Father John was Grand Marshall of the St. Patrick’s Day Parade in 2016. He was invested into the Order of Canada in 2019. He was the honorary CEO of Nazareth Community and Anne’s House, a trinity of places in Montreal that those who struggle with mental health complexities, addiction or homelessness are welcome to call home. For his unceasing work to expand the services offered to men, women and transgendered people at the facilities, a new wing was recently named “John’s House’ in his honour. His funeral procession was organized to pass by the three locations.

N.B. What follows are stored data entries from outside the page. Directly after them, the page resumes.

-- ==== Sys2Proof/Laws/Ops.lean ====
section
/-! SUPPORT. What the shared operations can do, said once: the common acceptance, the output FIFO, the free draw, the
parameter OUT_DEPTH. -/

namespace Sys2Proof.Machine

/-- OUT_DEPTH is 32 to 255 (00_scope.md R5). -/
theorem outDepth_bounds : 32 ≤ Config.outDepth ∧ Config.outDepth ≤ 255 := by
  have := Config.outDepthAbove32.isLt
  unfold Config.outDepth
  omega

theorem accept_in_fault {s : State} (i : Instr) (own : State → State) (h : s.phase = .fault) : accept i own s = s := by
  simp [accept, h]

theorem accept_while_pending {s : State} (i : Instr) (own : State → State) (hf : s.phase ≠ .fault)
    (hp : s.pending ≠ none) : accept i own s = raiseFault .overrun (encode i) s := by
  simp [accept, hf, hp]

theorem accept_out_of_phase {s : State} {i : Instr} (own : State → State) (hf : s.phase ≠ .fault)
    (hp : s.pending = none) (hl : legal i s.phase = false) :
    accept i own s = raiseFault .sequence (encode i) s := by
  simp [accept, hf, hp, hl]

theorem accept_legal {s : State} {i : Instr} (own : State → State) (hf : s.phase ≠ .fault) (hp : s.pending = none)
    (hl : legal i s.phase = true) : accept i own s = own s := by
  simp [accept, hf, hp, hl]

/-- Everything the common acceptance can answer. -/
theorem accept_cases (i : Instr) (own : State → State) (s : State) :
    (s.phase = .fault ∧ accept i own s = s) ∨
    (s.phase ≠ .fault ∧ s.pending ≠ none ∧ accept i own s = raiseFault .overrun (encode i) s) ∨
    (s.phase ≠ .fault ∧ s.pending = none ∧ legal i s.phase = false ∧
      accept i own s = raiseFault .sequence (encode i) s) ∨
    (s.phase ≠ .fault ∧ s.pending = none ∧ legal i s.phase = true ∧ accept i own s = own s) := by
  by_cases hf : s.phase = .fault
  · exact .inl ⟨hf, accept_in_fault i own hf⟩
  · by_cases hp : s.pending = none
    · cases hl : legal i s.phase
      · exact .inr (.inr (.inl ⟨hf, hp, rfl, accept_out_of_phase own hf hp hl⟩))
      · exact .inr (.inr (.inr ⟨hf, hp, rfl, accept_legal own hf hp hl⟩))
    · exact .inr (.inl ⟨hf, hp, accept_while_pending i own hf hp⟩)

theorem rejectIllFormed_cases (w : Word) (s : State) :
    (s.phase = .fault ∧ rejectIllFormed w s = s) ∨
    (s.phase ≠ .fault ∧ s.pending ≠ none ∧ rejectIllFormed w s = raiseFault .overrun w s) ∨
    (s.phase ≠ .fault ∧ s.pending = none ∧ rejectIllFormed w s = raiseFault .illegalCmd w s) := by
  by_cases hf : s.phase = .fault <;> by_cases hp : s.pending = none <;> simp [rejectIllFormed, hf, hp]

theorem fifoPop_empty {s : State} (h : s.outq = []) : fifoPop s = none := by
  simp [fifoPop, h]

theorem fifoPop_cons {s : State} {x : Byte} {q : List Byte} (h : s.outq = x :: q) :
    fifoPop s = some (x, { s with outq := q }) := by
  simp [fifoPop, h]

/-- A read of `OUT_DATA` either finds the FIFO empty or removes its head. -/
theorem readOutData_cases (s : State) :
    (s.outq = [] ∧ readOutData s = (0#32, s)) ∨
    ∃ x q, s.outq = x :: q ∧ readOutData s = (0#23 ++ 1#1 ++ x, { s with outq := q }) := by
  cases h : s.outq with
  | nil => exact .inl ⟨rfl, by simp [readOutData, fifoPop_empty h]⟩
  | cons x q => exact .inr ⟨x, q, rfl, by simp [readOutData, fifoPop_cons h]⟩

/-- Everything a read of a register can do to the state. -/
theorem readReg_cases (r : Reg) (s : State) :
    (r = .outData ∧ readReg r s = readOutData s) ∨
    (r ≠ .outData ∧ s.phase = .fault ∧ r.openInFault = true ∧
      readReg r s = (Config.faultReadback s.draws, { s with draws := s.draws + 1 })) ∨
    (r ≠ .outData ∧ ¬(s.phase = .fault ∧ r.openInFault = true) ∧ readReg r s = (s.view r, s)) := by
  by_cases ho : r = .outData
  · exact .inl ⟨ho, by simp [readReg, ho]⟩
  · by_cases hf : s.phase = .fault ∧ r.openInFault = true
    · exact .inr (.inl ⟨ho, hf.1, hf.2, by simp [readReg, ho, hf, freeDraw]⟩)
    · exact .inr (.inr ⟨ho, hf, by simp [readReg, ho, hf]⟩)

/-- Every command answers a next state. -/
theorem exec_answers_next (i : Instr) (s : State) : ∃ t, exec i s = .next t := by
  cases i <;> exact ⟨_, rfl⟩

/-- So does every write to `CMD`. -/
theorem onCmdWrite_answers_next (w : Word) (s : State) : ∃ t, onCmdWrite w s = .next t := by
  unfold onCmdWrite
  split
  · exact exec_answers_next _ s
  · exact ⟨_, rfl⟩

end Sys2Proof.Machine
end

For years, Father Walsh had a devoted audience for his radio show on English-language CJAD, and also managed to become the first Catholic priest elected president of the Kiwanis club. Few were aware of it, but he was also a talented artist and at the time of his death was planning an exhibition of his work as a fundraiser for Nazareth and Anne's House.
“John Walsh was larger than life. He was proud of being a radical, but he was a radical in the best sense of the word,” Father Raymond Lafontaine said. “He advanced the role of the laity and the role of women within the Church. He was a great educator. He believed in the importance of educating lay people in the Church and involving them in decision making.”